WORK ITEM.
Lift out all lines below that contain "ofNat".

MATERIAL FOR THIS TASK section start

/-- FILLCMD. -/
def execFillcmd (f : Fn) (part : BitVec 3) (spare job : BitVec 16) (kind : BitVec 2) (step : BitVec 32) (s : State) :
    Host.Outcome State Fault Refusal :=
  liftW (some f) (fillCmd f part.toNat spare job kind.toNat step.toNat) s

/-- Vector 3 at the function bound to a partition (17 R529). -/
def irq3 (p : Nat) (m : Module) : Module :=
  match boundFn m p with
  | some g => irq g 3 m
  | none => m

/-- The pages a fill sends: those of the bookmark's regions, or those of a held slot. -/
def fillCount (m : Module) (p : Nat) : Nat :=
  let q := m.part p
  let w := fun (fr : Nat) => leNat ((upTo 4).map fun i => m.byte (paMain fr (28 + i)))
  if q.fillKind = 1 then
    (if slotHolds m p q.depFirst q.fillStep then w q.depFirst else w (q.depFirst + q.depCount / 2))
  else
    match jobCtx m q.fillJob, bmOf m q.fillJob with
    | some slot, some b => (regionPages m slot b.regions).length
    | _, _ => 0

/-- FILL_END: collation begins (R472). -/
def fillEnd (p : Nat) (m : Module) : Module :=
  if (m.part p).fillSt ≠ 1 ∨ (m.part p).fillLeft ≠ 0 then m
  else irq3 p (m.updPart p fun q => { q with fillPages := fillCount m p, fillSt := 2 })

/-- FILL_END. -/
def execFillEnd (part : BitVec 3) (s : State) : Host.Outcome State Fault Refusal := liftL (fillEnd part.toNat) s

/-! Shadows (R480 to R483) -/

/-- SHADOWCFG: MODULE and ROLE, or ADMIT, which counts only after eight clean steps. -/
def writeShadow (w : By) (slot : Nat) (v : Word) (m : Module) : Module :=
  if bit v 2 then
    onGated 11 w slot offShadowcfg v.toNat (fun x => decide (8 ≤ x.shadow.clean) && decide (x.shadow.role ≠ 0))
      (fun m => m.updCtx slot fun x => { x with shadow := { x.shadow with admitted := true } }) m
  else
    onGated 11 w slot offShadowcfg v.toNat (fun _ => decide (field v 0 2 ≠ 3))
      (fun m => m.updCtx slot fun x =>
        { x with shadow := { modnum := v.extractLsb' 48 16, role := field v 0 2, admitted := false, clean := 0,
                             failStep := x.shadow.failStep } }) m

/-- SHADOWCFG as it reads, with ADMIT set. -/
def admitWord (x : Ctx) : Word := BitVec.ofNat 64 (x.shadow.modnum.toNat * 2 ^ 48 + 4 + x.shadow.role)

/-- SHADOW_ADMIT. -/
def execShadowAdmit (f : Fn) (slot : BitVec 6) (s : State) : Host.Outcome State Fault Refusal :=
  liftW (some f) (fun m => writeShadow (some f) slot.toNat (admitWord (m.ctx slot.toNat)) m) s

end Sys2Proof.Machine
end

MATERIAL FOR THIS TASK section end
MATERIAL FOR THIS TASK section start

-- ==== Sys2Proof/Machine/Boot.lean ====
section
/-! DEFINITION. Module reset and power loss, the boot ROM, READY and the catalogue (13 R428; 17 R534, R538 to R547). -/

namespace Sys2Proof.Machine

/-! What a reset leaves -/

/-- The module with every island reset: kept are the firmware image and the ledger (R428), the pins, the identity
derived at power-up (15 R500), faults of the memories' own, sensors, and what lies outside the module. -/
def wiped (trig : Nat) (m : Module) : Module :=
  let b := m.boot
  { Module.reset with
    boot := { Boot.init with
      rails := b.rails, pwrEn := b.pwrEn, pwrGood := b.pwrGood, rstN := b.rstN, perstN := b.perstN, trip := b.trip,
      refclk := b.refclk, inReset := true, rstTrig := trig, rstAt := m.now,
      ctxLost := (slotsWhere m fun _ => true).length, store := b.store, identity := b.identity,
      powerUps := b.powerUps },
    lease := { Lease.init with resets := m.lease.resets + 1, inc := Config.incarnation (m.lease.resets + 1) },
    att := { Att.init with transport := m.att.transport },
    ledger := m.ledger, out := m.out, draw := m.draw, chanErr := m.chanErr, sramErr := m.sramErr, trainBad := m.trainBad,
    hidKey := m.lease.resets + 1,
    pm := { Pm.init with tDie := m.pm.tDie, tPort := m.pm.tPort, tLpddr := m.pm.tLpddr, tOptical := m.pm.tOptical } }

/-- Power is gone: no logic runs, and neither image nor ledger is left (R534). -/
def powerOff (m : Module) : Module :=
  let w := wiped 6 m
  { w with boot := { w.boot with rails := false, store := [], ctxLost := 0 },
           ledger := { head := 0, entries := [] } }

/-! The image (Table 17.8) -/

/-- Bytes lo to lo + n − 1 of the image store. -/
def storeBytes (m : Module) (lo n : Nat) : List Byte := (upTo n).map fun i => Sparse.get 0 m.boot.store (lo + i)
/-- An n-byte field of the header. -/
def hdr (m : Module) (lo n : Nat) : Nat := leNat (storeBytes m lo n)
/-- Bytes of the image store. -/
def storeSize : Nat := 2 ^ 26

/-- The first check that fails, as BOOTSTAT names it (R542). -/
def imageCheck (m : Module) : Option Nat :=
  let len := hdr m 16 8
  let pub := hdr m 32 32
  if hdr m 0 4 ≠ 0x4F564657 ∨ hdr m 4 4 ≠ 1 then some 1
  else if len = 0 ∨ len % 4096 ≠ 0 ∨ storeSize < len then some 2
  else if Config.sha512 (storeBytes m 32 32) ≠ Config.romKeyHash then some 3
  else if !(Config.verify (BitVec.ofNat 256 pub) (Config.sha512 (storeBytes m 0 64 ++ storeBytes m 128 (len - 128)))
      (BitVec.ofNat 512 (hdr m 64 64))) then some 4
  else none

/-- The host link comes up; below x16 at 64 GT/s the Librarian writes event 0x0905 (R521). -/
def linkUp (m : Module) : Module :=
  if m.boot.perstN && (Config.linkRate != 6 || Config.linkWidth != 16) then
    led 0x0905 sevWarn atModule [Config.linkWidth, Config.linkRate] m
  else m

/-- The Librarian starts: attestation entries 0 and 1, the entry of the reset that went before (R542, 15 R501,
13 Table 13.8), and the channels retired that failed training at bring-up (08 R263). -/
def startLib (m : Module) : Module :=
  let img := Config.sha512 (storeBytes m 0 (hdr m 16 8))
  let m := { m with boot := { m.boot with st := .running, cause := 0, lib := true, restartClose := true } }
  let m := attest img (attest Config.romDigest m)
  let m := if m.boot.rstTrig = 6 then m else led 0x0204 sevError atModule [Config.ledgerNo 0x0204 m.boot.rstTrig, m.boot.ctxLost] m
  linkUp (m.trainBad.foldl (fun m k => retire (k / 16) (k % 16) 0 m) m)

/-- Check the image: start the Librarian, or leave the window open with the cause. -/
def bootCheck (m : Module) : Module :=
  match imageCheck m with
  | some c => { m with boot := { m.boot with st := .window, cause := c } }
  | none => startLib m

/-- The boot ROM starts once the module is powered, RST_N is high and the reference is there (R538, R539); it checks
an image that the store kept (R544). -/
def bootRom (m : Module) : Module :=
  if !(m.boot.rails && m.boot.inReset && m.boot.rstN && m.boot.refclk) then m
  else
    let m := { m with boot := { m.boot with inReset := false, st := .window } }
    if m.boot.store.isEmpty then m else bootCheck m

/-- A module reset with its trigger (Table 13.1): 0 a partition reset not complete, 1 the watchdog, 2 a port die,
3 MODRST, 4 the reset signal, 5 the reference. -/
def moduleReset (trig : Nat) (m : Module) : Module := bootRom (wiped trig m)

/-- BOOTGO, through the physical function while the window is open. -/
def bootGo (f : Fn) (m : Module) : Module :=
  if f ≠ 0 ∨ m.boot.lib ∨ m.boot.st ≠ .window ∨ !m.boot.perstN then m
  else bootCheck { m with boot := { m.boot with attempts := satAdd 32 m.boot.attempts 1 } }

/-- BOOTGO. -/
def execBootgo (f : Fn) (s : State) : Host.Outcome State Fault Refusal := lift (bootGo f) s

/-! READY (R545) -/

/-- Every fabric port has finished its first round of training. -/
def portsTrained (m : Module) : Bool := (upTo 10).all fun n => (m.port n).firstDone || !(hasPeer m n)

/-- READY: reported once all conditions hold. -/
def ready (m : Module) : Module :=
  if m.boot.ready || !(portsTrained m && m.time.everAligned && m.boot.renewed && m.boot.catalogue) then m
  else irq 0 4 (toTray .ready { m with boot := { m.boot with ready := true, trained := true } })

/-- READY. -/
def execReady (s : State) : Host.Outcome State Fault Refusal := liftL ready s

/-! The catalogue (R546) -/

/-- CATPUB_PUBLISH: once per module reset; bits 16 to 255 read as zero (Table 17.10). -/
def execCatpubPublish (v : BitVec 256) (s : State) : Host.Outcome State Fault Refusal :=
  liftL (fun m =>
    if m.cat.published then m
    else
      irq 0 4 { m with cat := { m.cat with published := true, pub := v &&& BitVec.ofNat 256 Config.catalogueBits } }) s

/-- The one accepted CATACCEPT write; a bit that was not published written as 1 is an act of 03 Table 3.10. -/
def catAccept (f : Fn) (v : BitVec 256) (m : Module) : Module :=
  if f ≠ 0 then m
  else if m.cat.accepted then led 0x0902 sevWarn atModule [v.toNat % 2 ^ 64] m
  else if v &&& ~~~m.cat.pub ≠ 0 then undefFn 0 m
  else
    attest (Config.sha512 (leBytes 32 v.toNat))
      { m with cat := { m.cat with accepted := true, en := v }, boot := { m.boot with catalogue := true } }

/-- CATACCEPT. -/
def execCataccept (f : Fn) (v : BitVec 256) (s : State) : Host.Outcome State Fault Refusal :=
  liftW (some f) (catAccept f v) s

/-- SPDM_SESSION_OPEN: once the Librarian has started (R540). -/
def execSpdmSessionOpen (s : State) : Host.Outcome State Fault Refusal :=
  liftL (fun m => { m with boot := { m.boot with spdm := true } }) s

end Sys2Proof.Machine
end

MATERIAL FOR THIS TASK section end

RESULT FOR THIS TASK.
def admitWord (x : Ctx) : Word := BitVec.ofNat 64 (x.shadow.modnum.toNat * 2 ^ 48 + 4 + x.shadow.role)
  else if !(Config.verify (BitVec.ofNat 256 pub) (Config.sha512 (storeBytes m 0 64 ++ storeBytes m 128 (len - 128)))
      (BitVec.ofNat 512 (hdr m 64 64))) then some 4
      irq 0 4 { m with cat := { m.cat with published := true, pub := v &&& BitVec.ofNat 256 Config.catalogueBits } }) s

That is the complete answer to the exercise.